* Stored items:
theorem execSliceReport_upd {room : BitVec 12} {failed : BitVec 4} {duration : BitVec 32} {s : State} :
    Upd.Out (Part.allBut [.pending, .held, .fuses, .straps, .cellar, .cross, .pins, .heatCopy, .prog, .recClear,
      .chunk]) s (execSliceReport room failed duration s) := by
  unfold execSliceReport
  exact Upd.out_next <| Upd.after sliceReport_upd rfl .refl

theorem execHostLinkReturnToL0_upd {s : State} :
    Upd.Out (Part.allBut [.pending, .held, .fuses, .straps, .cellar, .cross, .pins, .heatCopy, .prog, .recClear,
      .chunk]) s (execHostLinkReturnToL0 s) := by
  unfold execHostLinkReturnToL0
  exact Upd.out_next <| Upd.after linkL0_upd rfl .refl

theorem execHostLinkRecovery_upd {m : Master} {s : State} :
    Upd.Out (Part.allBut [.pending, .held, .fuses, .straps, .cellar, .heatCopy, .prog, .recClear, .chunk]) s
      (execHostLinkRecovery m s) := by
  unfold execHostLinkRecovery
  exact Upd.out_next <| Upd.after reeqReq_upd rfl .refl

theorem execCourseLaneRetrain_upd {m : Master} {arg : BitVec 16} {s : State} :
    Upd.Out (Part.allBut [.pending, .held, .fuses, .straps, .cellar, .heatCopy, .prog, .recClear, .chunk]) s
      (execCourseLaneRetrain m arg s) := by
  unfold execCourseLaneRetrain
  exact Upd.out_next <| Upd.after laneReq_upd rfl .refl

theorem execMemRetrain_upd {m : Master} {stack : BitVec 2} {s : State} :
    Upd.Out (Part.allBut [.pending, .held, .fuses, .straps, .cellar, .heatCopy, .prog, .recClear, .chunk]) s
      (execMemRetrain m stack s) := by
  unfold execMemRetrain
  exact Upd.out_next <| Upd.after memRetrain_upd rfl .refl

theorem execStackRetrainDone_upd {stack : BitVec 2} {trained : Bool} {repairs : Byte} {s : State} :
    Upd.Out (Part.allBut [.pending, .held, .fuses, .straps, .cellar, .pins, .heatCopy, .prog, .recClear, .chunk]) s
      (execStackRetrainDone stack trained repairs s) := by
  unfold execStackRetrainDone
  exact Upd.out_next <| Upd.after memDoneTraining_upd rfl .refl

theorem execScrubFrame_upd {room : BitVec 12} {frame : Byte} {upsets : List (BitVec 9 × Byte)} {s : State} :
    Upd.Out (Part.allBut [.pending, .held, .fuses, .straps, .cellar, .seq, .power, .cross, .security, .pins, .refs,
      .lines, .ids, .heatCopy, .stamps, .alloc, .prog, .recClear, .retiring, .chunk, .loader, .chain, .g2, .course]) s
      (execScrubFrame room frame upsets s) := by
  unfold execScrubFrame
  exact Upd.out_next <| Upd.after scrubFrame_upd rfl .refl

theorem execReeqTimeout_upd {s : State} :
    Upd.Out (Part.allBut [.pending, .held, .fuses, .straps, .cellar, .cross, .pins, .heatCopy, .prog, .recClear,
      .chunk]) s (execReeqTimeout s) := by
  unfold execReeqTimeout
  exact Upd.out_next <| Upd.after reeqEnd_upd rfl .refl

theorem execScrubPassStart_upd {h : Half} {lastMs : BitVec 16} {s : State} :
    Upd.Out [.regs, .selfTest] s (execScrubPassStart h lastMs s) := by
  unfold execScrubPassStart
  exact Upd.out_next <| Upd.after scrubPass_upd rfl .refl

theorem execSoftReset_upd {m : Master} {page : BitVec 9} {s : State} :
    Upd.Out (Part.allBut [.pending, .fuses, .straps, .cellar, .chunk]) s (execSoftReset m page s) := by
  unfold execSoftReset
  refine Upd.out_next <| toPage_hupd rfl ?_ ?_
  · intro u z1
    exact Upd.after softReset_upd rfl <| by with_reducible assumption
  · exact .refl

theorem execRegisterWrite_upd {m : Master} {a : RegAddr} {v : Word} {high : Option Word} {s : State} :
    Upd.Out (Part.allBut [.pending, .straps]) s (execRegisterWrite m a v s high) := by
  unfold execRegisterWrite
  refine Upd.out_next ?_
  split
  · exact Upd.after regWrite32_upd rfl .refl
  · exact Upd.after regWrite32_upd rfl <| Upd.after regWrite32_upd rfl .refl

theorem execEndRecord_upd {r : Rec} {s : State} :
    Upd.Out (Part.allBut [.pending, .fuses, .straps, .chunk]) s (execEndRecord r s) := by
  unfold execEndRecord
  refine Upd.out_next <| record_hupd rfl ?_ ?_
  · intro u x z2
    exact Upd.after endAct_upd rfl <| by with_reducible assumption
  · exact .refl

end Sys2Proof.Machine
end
* * *
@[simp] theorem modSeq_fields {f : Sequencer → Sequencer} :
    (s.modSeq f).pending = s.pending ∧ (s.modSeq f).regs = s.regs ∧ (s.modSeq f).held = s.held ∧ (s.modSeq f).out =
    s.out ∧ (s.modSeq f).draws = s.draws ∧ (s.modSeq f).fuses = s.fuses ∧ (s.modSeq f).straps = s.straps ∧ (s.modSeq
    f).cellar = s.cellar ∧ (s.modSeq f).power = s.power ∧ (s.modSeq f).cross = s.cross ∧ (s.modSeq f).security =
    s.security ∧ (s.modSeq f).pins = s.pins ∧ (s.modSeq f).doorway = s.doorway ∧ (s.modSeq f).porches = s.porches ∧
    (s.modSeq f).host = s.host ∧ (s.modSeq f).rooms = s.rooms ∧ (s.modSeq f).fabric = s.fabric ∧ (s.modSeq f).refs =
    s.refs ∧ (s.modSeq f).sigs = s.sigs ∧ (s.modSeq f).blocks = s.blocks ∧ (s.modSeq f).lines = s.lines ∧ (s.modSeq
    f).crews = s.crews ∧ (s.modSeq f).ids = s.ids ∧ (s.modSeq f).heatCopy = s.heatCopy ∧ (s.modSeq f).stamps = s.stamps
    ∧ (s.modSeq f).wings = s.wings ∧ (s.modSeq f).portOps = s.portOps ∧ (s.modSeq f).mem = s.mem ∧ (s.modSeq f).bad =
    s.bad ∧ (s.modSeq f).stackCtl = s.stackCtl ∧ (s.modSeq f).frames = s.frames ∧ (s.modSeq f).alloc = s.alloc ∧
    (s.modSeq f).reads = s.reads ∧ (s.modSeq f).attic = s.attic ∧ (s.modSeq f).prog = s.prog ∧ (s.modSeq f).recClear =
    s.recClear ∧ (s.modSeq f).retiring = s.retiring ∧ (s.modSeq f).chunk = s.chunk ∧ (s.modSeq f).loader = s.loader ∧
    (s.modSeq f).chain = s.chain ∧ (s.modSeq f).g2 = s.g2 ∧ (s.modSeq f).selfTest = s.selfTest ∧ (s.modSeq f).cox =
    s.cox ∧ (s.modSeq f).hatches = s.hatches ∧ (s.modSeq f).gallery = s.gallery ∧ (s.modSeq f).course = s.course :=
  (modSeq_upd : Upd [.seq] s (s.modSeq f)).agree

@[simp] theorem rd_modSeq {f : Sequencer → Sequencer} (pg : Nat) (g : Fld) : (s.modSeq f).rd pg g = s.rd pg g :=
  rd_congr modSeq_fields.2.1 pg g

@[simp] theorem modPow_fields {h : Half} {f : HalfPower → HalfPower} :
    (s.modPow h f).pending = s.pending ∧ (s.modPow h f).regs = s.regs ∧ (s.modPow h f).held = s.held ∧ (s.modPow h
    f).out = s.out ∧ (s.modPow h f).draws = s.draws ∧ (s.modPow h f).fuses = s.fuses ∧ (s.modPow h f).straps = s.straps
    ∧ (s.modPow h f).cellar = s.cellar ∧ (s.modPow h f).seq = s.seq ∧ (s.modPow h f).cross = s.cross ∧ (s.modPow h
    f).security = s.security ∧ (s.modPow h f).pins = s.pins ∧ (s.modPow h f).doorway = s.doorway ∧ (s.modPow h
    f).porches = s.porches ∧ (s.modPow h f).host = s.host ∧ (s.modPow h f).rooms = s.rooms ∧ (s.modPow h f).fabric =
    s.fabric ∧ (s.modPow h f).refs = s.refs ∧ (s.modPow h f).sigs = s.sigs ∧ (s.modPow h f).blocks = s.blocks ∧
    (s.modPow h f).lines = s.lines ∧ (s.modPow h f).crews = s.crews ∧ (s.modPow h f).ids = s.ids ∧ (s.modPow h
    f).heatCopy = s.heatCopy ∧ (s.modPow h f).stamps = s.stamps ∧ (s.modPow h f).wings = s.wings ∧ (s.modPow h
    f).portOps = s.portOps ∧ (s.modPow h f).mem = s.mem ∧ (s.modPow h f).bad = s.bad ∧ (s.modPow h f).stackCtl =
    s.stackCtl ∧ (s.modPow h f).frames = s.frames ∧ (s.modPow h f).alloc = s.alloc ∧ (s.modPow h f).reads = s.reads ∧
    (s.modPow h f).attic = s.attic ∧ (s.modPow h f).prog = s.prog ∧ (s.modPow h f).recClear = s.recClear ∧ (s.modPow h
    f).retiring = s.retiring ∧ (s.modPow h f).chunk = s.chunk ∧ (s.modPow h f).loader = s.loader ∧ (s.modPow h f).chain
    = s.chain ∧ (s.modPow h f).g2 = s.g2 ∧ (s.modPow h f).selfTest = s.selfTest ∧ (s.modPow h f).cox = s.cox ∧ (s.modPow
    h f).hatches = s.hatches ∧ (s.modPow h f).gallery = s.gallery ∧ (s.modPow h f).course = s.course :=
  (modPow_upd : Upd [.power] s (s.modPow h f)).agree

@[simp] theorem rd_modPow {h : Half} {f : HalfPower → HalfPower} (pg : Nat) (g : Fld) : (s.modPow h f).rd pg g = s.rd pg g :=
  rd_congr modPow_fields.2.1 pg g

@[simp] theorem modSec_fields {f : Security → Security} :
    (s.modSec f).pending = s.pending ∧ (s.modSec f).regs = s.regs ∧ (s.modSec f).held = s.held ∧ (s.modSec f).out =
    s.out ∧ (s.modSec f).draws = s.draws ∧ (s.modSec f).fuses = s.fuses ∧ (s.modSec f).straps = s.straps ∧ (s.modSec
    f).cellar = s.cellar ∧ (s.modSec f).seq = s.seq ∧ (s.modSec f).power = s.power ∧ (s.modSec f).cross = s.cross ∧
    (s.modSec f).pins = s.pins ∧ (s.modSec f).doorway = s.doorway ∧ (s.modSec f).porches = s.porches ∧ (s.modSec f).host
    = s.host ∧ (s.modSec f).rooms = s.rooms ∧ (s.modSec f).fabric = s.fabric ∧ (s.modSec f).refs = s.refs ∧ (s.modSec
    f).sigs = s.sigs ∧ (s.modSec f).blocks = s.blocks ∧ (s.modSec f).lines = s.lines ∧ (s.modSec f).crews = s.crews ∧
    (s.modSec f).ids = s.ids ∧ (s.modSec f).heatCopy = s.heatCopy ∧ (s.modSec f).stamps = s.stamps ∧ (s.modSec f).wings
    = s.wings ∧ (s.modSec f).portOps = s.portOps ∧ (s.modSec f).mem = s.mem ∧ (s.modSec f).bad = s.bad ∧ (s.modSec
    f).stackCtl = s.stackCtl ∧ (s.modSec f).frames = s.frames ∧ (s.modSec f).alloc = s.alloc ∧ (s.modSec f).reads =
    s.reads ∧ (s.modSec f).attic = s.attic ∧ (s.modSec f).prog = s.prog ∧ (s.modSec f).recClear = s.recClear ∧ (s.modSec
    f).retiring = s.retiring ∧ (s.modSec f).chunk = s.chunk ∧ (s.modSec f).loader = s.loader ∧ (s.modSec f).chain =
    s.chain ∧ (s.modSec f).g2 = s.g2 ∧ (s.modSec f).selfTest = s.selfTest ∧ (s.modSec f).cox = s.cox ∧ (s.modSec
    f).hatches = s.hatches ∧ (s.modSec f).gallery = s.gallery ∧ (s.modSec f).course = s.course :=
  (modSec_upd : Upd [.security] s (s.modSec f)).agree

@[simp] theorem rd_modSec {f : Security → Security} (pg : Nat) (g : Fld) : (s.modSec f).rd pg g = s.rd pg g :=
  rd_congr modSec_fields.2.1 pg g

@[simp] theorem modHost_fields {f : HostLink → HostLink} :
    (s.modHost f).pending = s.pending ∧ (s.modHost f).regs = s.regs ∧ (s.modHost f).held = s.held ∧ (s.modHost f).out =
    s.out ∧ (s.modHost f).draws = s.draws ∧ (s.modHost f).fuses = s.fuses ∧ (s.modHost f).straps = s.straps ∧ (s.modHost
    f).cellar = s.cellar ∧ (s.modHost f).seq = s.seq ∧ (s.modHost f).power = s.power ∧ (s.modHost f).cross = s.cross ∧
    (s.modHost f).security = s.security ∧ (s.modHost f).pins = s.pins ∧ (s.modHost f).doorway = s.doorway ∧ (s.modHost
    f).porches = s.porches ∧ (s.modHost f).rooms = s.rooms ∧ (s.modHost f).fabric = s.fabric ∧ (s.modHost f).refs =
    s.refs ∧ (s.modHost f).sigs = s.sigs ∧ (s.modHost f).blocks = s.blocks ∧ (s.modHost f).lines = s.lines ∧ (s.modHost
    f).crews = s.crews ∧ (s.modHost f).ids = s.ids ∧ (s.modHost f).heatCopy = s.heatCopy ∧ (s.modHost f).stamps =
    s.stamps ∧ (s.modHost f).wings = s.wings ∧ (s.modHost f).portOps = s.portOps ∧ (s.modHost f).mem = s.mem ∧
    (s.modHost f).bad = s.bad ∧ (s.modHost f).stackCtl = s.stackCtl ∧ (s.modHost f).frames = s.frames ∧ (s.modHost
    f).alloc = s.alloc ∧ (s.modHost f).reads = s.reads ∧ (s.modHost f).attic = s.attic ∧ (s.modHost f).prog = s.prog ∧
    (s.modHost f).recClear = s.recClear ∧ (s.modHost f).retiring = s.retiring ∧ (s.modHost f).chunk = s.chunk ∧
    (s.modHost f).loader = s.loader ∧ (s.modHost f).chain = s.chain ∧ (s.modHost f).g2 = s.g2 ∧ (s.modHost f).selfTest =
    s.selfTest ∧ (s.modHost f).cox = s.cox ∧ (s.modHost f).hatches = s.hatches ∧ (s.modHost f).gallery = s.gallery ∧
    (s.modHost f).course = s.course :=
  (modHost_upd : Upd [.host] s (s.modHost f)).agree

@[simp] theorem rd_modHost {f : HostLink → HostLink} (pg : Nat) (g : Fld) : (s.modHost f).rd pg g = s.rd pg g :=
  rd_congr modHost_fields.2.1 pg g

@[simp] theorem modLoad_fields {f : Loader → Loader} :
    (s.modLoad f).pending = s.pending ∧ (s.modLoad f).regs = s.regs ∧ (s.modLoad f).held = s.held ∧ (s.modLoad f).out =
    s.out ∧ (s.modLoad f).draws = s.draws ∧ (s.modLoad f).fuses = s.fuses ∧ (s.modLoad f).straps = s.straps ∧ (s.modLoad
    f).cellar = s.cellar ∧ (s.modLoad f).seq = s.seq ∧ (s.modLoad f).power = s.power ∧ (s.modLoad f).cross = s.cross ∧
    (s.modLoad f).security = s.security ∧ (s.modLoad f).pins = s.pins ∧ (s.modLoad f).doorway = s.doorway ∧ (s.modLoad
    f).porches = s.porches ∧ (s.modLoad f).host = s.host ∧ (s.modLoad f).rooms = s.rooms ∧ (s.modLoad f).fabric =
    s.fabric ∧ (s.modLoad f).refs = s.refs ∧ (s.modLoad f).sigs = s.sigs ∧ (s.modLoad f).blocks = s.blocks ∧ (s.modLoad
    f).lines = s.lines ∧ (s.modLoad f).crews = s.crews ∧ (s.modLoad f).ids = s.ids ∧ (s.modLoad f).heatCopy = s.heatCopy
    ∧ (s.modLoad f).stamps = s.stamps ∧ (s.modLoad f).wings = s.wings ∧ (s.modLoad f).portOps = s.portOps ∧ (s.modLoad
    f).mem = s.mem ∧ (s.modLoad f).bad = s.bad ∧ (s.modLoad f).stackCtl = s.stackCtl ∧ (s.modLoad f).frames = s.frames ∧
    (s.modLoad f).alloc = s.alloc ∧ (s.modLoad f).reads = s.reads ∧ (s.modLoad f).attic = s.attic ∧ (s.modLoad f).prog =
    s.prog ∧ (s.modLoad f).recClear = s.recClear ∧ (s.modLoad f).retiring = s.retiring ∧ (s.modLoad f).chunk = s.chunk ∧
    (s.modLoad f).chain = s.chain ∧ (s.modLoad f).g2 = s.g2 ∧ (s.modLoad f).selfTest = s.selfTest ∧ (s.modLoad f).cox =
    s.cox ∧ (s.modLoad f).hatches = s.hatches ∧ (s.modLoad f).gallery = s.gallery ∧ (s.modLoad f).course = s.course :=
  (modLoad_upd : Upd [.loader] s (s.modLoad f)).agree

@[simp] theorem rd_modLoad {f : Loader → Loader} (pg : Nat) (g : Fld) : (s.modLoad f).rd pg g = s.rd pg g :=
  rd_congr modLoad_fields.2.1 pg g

* PROBLEM TO SOLVE:
Which of the lines above include the string "agree"? Pick them out and copy them.

* ANSWER SECTION:
  (modSeq_upd : Upd [.seq] s (s.modSeq f)).agree
  (modPow_upd : Upd [.power] s (s.modPow h f)).agree
  (modSec_upd : Upd [.security] s (s.modSec f)).agree
  (modHost_upd : Upd [.host] s (s.modHost f)).agree
  (modLoad_upd : Upd [.loader] s (s.modLoad f)).agree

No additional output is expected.